It also had a great by-product – the same height data and cubic coefficients could be used to calculate slopes and then surface normals.

The end result is: whilst other techniques waste time, resources and bandwidth trying to optimize the mesh – my technique has already finished rendering.

Implementation

Create two static planar triangle-shaped meshes:

One for 0 to 22.5 degrees:

One for 22.5 to 45 degrees:

Note! The right hand edge of the second mesh is a straight line:

For squares which overlap both meshes – the mesh which includes the center point (or the left mesh if that is both) takes the square.

Tesselation

Each numbered cell in the above meshes is tesselated according to its LOD band.

The meshes are tesselated like this:

terrainmeshideaa

Which means there is no need for LOD stitching, and the mesh looks the same when rotated by a multiple of 90 degrees etc.

Unit Transformation

Use a 2×2 unit transformation matrix to reflect / rotate the meshes around the mesh origin:

Get a height map

8 or 16 bit grayscale

I use Alpha8 DDS with 8192×4096 resolution.

Vertex Buffer

I created a function that creates the terrain meshes using parameters for size, no of lod levels and position of lod transitions.
The function builds the mesh in left to right, near to far order and records the vertex number of the start of each row.

The vertex numbers are used to draw only the visible rows.

Example:

In the above diagram only rows 2 to 13 inclusive are visible.

Vertex Buffer continued

Use the VertexElementFormat.Short2 (ushort) format to reduce the size of each vertex to only 32 bits (and therefore use integer coordinates for the vertices)
You can put both meshes in a single vertex buffer – as long as you keep track of the vertex offsets. (This saves the expense of switching vertex buffers during drawing)
With this approach we can fit 8 vertices into 32 bytes.

Decide scales

The object space mesh must fit the view frustum without any gaps.

Use the Far Plane to calculate a scale factor that ensures that the shortest side of the mesh (taking into account position rounding) is longer than the longest line in the view frustum (from near top left to far bottom right)

LODs and Interpolation

There should be a 1:1 Vertex:Texel ratio at the lowest resolution LOD level.
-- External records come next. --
-- ==== Sys2Proof/Syntax.lean ====
section
/-!
DEFINITION. The instructions: one constructor per row of spec/opcode_table.json (35 rows), with the operand fields of
spec/30_encoding.md R91 in their exact widths. The mnemonic of each constructor is in LAWS.json.
-/

namespace Sys2Proof

/-- The 35 supported instructions of R95, in the table's order. Operands: `x`, `y` register indices, `n` the 4-bit,
`nn` the 8-bit immediate, `nnn` the 12-bit address. -/
inductive Instr where
  /-- 00E0 `CLS` (R240). -/
  | cls
  /-- 00EE `RET` (R173). -/
  | ret
  /-- 00FD `STOP` (R241). -/
  | stop
  /-- 1NNN `JP addr` (R171). -/
  | jp (nnn : Addr)
  /-- 2NNN `CALL addr` (R172). -/
  | call (nnn : Addr)
  /-- 3XNN `SE Vx, byte` (R174). -/
  | seByte (x : Nibble) (nn : Byte)
  /-- 4XNN `SNE Vx, byte` (R175). -/
  | sneByte (x : Nibble) (nn : Byte)
  /-- 5XY0 `SE Vx, Vy` (R176). -/
  | seReg (x y : Nibble)
  /-- 6XNN `LD Vx, byte` (R141). -/
  | ldByte (x : Nibble) (nn : Byte)
  /-- 7XNN `ADD Vx, byte` (R142). -/
  | addByte (x : Nibble) (nn : Byte)
  /-- 8XY0 `LD Vx, Vy` (R143). -/
  | ldReg (x y : Nibble)
  /-- 8XY1 `OR Vx, Vy` (R144). -/
  | orReg (x y : Nibble)
  /-- 8XY2 `AND Vx, Vy` (R145). -/
  | andReg (x y : Nibble)
  /-- 8XY3 `XOR Vx, Vy` (R146). -/
  | xorReg (x y : Nibble)
  /-- 8XY4 `ADD Vx, Vy` (R147). -/
  | addReg (x y : Nibble)
  /-- 8XY5 `SUB Vx, Vy` (R148). -/
  | subReg (x y : Nibble)
  /-- 8XY6 `SHR Vx, Vy` (R149); `y` is ignored unless `q_shift_vy`, and is encoded all the same (R101). -/
  | shr (x y : Nibble)
  /-- 8XY7 `SUBN Vx, Vy` (R150). -/
  | subnReg (x y : Nibble)
  /-- 8XYE `SHL Vx, Vy` (R151); `y` as for `shr`. -/
  | shl (x y : Nibble)
  /-- 9XY0 `SNE Vx, Vy` (R177). -/
  | sneReg (x y : Nibble)
  /-- ANNN `LD I, addr` (R190). -/
  | ldI (nnn : Addr)
  /-- BNNN `JP V0, addr` (R178); the quirk `q_jump_vx` reads the top nibble of `nnn` as a register index too. -/
  | jpV0 (nnn : Addr)
  /-- CXNN `RND Vx, byte` (R152). -/
  | rnd (x : Nibble) (nn : Byte)
  /-- DXYN `DRW Vx, Vy, nibble` (R210). -/
  | drw (x y n : Nibble)
  /-- EX9E `SKP Vx` (R230). -/
  | skp (x : Nibble)
  /-- EXA1 `SKNP Vx` (R231). -/
  | sknp (x : Nibble)
  /-- FX07 `LD Vx, DT` (R220). -/
  | ldVxDt (x : Nibble)
  /-- FX0A `LD Vx, K` (R232). -/
  | ldVxK (x : Nibble)
  /-- FX15 `LD DT, Vx` (R221). -/
  | ldDtVx (x : Nibble)
  /-- FX18 `LD ST, Vx` (R222). -/
  | ldStVx (x : Nibble)
  /-- FX1E `ADD I, Vx` (R191). -/
  | addI (x : Nibble)
  /-- FX29 `LD F, Vx` (R192). -/
  | ldF (x : Nibble)
  /-- FX33 `LD B, Vx` (R193). -/
  | ldB (x : Nibble)
  /-- FX55 `LD [I], Vx` (R194). -/
  | storeRegs (x : Nibble)
  /-- FX65 `LD Vx, [I]` (R195). -/
  | loadRegs (x : Nibble)
  deriving DecidableEq, Repr

/-- What `decode` yields (R94): a supported instruction, or the explicit variant `Unsupported(op)`, which carries the
opcode. -/
inductive Decoded where
  | supported (i : Instr)
  | unsupported (op : Opcode)
  deriving DecidableEq, Repr

end Sys2Proof
end

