-- ==== Sys2Proof/Machine/State.lean ====
section
/-!
DEFINITION. The machine state (spec/10_state.md R20: one record, every component of it a field here), the reasons a
step can stop, and the reset state (R39, spec/70_reset_and_hazards.md R330).
-/

namespace Sys2Proof.Machine

/-- The five error kinds, in the order of spec/60_exceptions.md R280. -/
inductive ErrorKind where
  /-- The image is too large for memory; raised by `load` only (R298). -/
  | loadError
  /-- An address outside memory: fetch, `DRW`, `LD B, Vx`, `LD [I], Vx`, `LD Vx, [I]` (R282). -/
  | outOfBounds
  /-- `CALL` on a full call stack (R172). -/
  | stackOverflow
  /-- `RET` on an empty call stack (R173). -/
  | stackUnderflow
  /-- An opcode with no mapping, when `cfg.strict` (R242). -/
  | unsupportedInstruction
  deriving DecidableEq, Repr

/-- The `reason` of `Halted(reason)` (R34): the two non-error ways in, or an error kind. -/
inductive HaltReason where
  | stopped
  | hostShutdown
  | error (k : ErrorKind)
  deriving DecidableEq, Repr

/-- `es`, the engine state (R32, R33). -/
inductive EngineState where
  | running
  /-- `LD Vx, K` has executed; `x` is the recorded destination register (R33). -/
  | waitingForKey (x : Nibble)
  | halted (r : HaltReason)
  deriving DecidableEq, Repr

/-- `mem` (R29): (address, byte) pairs in canonical form (`Memory.wf` in Machine/Ops.lean): addresses strictly rising
and below 4096, no pair equal to what the address reads as when it is not listed (`resetByte`). -/
abbrev Memory := List Host.Cell

/-- A row of the display, from the top. -/
abbrev Row := Fin (delta% Config.displayH)

/-- A column of the display, from the left. -/
abbrev Column := Fin (delta% Config.displayW)

/-- `disp` (R30): `disp[y][x]`, row `y` of 32 from the top, column `x` of 64 from the left. -/
abbrev Display := Vector (Vector Bool (delta% Config.displayW)) (delta% Config.displayH)

/-- One entry of `report` (R37): the address an unsupported opcode was fetched from, and the opcode. -/
structure Report where
  address : CodeAddr
  opcode : Opcode
  deriving DecidableEq, Repr

/-- The machine state (R20). Every field but `draws` is a component of R20; `draws` is the model's own. -/
structure State where
  /-- `V[0..15]` (R21); `V[15]` is `VF` (R22). -/
  v : Vector Byte (delta% Config.numV)
  /-- `I` (R23). -/
  i : IndexWord
  /-- `pc` (R24). -/
  pc : CodeAddr
  /-- `sp` (R25): the number of return addresses on the call stack, 0 to 16 (log entry 4, DESIGN CHOICE: the type holds
  those values only). -/
  sp : Fin ((delta% Config.stackDepth) + 1)
  /-- `stack[0..15]` (R26). -/
  stack : Vector StackEntry (delta% Config.stackDepth)
  /-- `DT` (R27). -/
  dt : Byte
  /-- `ST` (R28). -/
  st : Byte
  /-- `mem[0..4095]` (R29). -/
  mem : Memory
  /-- `disp` (R30). -/
  disp : Display
  /-- `keys[0..15]` (R31): true while the key is held down. -/
  keys : Vector Bool (delta% Config.numKeys)
  /-- `es` (R32). -/
  es : EngineState
  /-- `cfg` (R35, R36). -/
  cfg : QuirkConfig
  /-- `report` (R37), in order of occurrence. -/
  report : List Report
  /-- The model's own: how many random bytes `RND` has drawn; it selects the next free value (log entry
  2, DESIGN CHOICE). -/
  draws : Nat
  deriving DecidableEq, Repr

/-- The reasons a step can stop with a fault: NONE. Every error the spec gives the machine is an entry into
`Halted(kind)` (R281), which is a next state; no other stop is described. The type is closed and has no constructor,
so nothing raises a fault (safe: nothing is cut short; log entry 3, DEDUCED). -/
inductive Fault where
  deriving DecidableEq, Repr

/-- The reasons a step can be refused. -/
inductive Refusal where
  /-- An instruction without a meaning, rejected by name in an arm of `exec`. No arm raises it: all 35 instructions
  have their meaning. Raising it would be safe (the model would stop where the machine goes on). -/
  | notModelled (mnemonic : String)
  deriving DecidableEq, Repr

/-- What a meaning and a step answer. -/
abbrev Answer := Host.Outcome State Fault Refusal

/-- Nothing lit (R39). -/
def Display.blank : Display :=
  Vector.replicate (delta% Config.displayH) (Vector.replicate (delta% Config.displayW) false)

/-- The reset of R330: every component of R39 but `cfg`, which reset does not touch. Memory lists nothing: an
unlisted address reads as its reset content (font bytes, else 0). `draws` is carried over, so that a new session
draws further values (log entries 2 and 5). -/
def State.resetWith (cfg : QuirkConfig) (draws : Nat) : State where
  v := Vector.replicate (delta% Config.numV) 0
  i := 0
  pc := BitVec.ofNat _ Config.loadOffset
  sp := 0
  stack := Vector.replicate (delta% Config.stackDepth) 0
  dt := 0
  st := 0
  mem := []
  disp := Display.blank
  keys := Vector.replicate (delta% Config.numKeys) false
  es := .running
  cfg := cfg
  report := []
  draws := draws

/-- The machine right after reset, with the configuration no `configure` ever changed (R35, R36): what `load` of an
empty image leaves on a new machine (log entry 6, DESIGN CHOICE). -/
def State.reset : State := State.resetWith {} 0

end Sys2Proof.Machine
end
As the resolution increases so will the number of vertices per texel.

The heights of the intermediate vertices (between height texels) are calculated using a Catmull-Rom or Basis Spline (BSpline) bicubic surface.

Geometry Implementation

Origin Determination

To stop shimmering the mesh and height map must be fixed in world space

That means we need to round the world space origin of our terrain slices:

– Project the view space Z axis onto the terrain plane
– Find the nearest height point in the opposite direction
– Use this as the mesh origin

Note! This is the location of the nearest height map texel, behind the camera, in world space.

Frustum Culling

– Project the view frustum on to the terrain plane
– Calculate the slices which intersect
– Calculate the near and far rows that are visible
– Repeat for 3 or 4 terrain planes between min and max height (y = 0%, y = 25%, y = 50%, y = 75%, y = 100%)
– For each visible slice define the unit 2×2 transformation and the vertex offset and count

What about looking vertically down?

If you are close to the ground then looking down will result in all 16 slices being rendered.
But the number of vertices will be low due to the small no of visible rows.
As the camera’s height increases this can lead to all 16 slices being rendered in full – too many vertices!
A solution is to either clamp the camera’s height or to scale the mesh up by powers of 2 as the height increases (Vertical LOD?)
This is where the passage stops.